Talkback: Stonetop
The end of the first season is one of our best episodes yet.
Welcome back to the Rascal Reading Club! This is the final episode of our first season all about GMing, which I called The Most Impossible Fun Thing. We end with the talkback episode on Jeremy Strandberg's Stonetop. My guest/co-host for the show is Sean Foer, professional GM and maker of videos. We discuss people's responses and end up with some great podcasting.
Excerpt:
Sean Foer: I do think that Stonetop is in many ways not just a textbook... it is a textbook for Stonetop, but it is also trying to inculcate a culture of play in a way that Mythic Bastionland assumed you came to Mythic Bastionland with the play culture that Mythic Bastionland expects. Whereas Stonetop is like, "Let me impart to you a sort of way of engaging with role-playing games that people have been doing for a while, but you might not be aware of."
Thomas Manuel: I think Mythic Bastionland is not expecting you to come in with a specific play culture, but it's sort of like come in with any play culture you want. It's like: I don't know what the best way to play this game is for you. (It sounds more humble but I don't think that's true.)
Foer: I think that actually is a part of Chris McDowell's culture of play.
Manuel: Yes, yes it is... There is a big difference — and I'm sure you've seen this — in the way people talk about opinionated games versus unopinionated games. You'll see people praise a game that is open to many cultures of play and they'll be praising it and then when you ask them about that game, it's a completely different game than somebody else who's played it and is praising it... And that's really cool and that's really awesome. But when you hear people play praise an opinionated game it's almost always for a thing in the game itself...
Foer: In both cases, it is praise for the voice of the designer at the table. In one case, it's the way that the designer's voice inspired me to create something in the oeuvre, in the genre of the game — genre not as like fictional genre, but more as like type, the possibility space, the zone of expectation created by the game. In an opinionated game, it's like the author was kind of an asynchronous collaborator with us. The book was there with us like guiding us and pushing us into this new place.
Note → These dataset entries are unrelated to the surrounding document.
-- ==== Sys2Proof/Safety.lean ====
section
/-! DEFINITION. The words that claims about the machine are made of: an instruction that completes, what a word of each kind changes and what it leaves alone, a pod that enters its handler, and memory that stays as it was. -/

namespace Sys2Proof.Machine

/-- exec answers a next state, and P holds of it. -/
def Completes (i : Instr) (s : State) (P : State → Prop) : Prop := ∃ t, exec i s = .next t ∧ P t

/-- Every byte of memory reads as before, at its acting home (R413). -/
def SameMemory (s t : State) : Prop := ∀ a, t.homeByte a = s.homeByte a

/-- Every byte of memory reads as before but those of n addresses from lo on. -/
def SameMemoryBut (lo n : Nat) (s t : State) : Prop := ∀ a, (a < lo ∨ lo + n ≤ a) → t.homeByte a = s.homeByte a

/-- The S-stream stands behind a word of len bytes, and waits for nothing (R18). -/
structure MovesOn (s t : State) (len : Nat) : Prop where
  pc : t.pod.pc = s.pod.pc + BitVec.ofNat 64 len
  held : t.pod.held = .none
  txn : t.pod.sTxn = Txn.empty

/-- The S-stream's place: the fields that every S word may change. -/
def Pod.place (p q : Pod) : Pod := { p with pc := q.pc, held := q.held, sTxn := q.sTxn }

/-- What a word with one scalar destination and no other effect does (R8, R12, R18, R113, R386): s_d holds x unless d is 0, every other register and all else is as before; a coat in which s_d is live-in is closed. -/
structure ScalarEffect (s t : State) (d : Nat) (x : W64) (len : Nat) : Prop where
  reads : ∀ n, t.readS n = if n = d ∧ d ≠ 0 then x else s.readS n
  file : ∀ n, NMap.get t.pod.s n = if n = d ∧ d ≠ 0 ∧ s.pod.banked d = false then x else NMap.get s.pod.s n
  bank : ∀ n, NMap.get t.pod.bankS n = if n = d ∧ d ≠ 0 ∧ s.pod.banked d = true then x else NMap.get s.pod.bankS n
  next : MovesOn s t len
  coat : t.pod.coat = if d ≠ 0 ∧ s.pod.liveInS d = true then none else s.pod.coat
  journal : t.wg.journal = if d ≠ 0 ∧ s.pod.liveInS d = true then s.wg.journal.filter (fun e => e.pod != s.pod.key.pod) else s.wg.journal
  rest : { t with
      pod := { t.pod.place s.pod with s := s.pod.s, bankS := s.pod.bankS, coat := s.pod.coat }
      wg := { t.wg with journal := s.wg.journal } } = s
  memory : SameMemory s t

/-- What a word with one mask destination and no other effect does (R8, R128, R386). -/
structure MaskEffect (s t : State) (d : Nat) (x : W32) : Prop where
  reads : ∀ n, t.readK n = if n = d ∧ d ≠ 0 then x else s.readK n
  next : MovesOn s t 4
  coat : t.pod.coat = if d ≠ 0 ∧ s.pod.liveInK d = true then none else s.pod.coat
  journal : t.wg.journal = if d ≠ 0 ∧ s.pod.liveInK d = true then s.wg.journal.filter (fun e => e.pod != s.pod.key.pod) else s.wg.journal
  rest : { t with
      pod := { t.pod.place s.pod with k := s.pod.k, coat := s.pod.coat }
      wg := { t.wg with journal := s.wg.journal } } = s
  memory : SameMemory s t

/-- The S-stream goes on at an address, and nothing else changes (R123). -/
structure JumpEffect (s t : State) (pc : W64) : Prop where
  pc : t.pod.pc = pc
  held : t.pod.held = .none
  txn : t.pod.sTxn = Txn.empty
  rest : { t with pod := t.pod.place s.pod } = s
  memory : SameMemory s t

/-- The pod can take a trap: it is outside its handler and has one (R380). -/
def State.canTrap (s : State) : Prop := s.pod.inHandler = false ∧ s.desc.handler ≠ 0

/-- Cores stand as they were but for the loads that wait for their fills. -/
def SameCores (s t : State) : Prop :=
  { t.core with fills := s.core.fills } = s.core ∧ t.cores.map (fun c => { c with fills := [] }) = s.cores.map fun c => { c with fills := [] }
Manuel: I sometimes feel — and I guess this is part of the ethos of this show — that we don't have really good language for talking about what we bring to games. We know how to praise designers and to some extent maybe we praise designers too much... We don't really know how to talk about the fact that 'I did something cool here'.
Foer: I strongly agree. Usually the game as a sort of nebulous folk object in people's imaginations gets praise for what is actually the work of the GM and the players. Like, a little too often people will talk about an amazing experience they had playing a game, and then you hear what they did and it's like, I don't think you can point anywhere in the text of the game you're referring to and find what you did with it.
Manuel: Or you can but it's it's 20% of the thing that you did...
Foer: And you see the reverse as well, where people struggle with something that's in the text of the game and someone will very unhelpfully be like, "Oh, you're just supposed to change that. You're not supposed to use that part. It's not a problem. You're wrong to criticize the game actually. You can't criticize the game because the game says in it that you can change it, and therefore that criticism is invalid."
Manuel: It is a very weird outcome where we give credit to the game but we don't criticize the game and we criticize ourselves but we don't praise ourselves.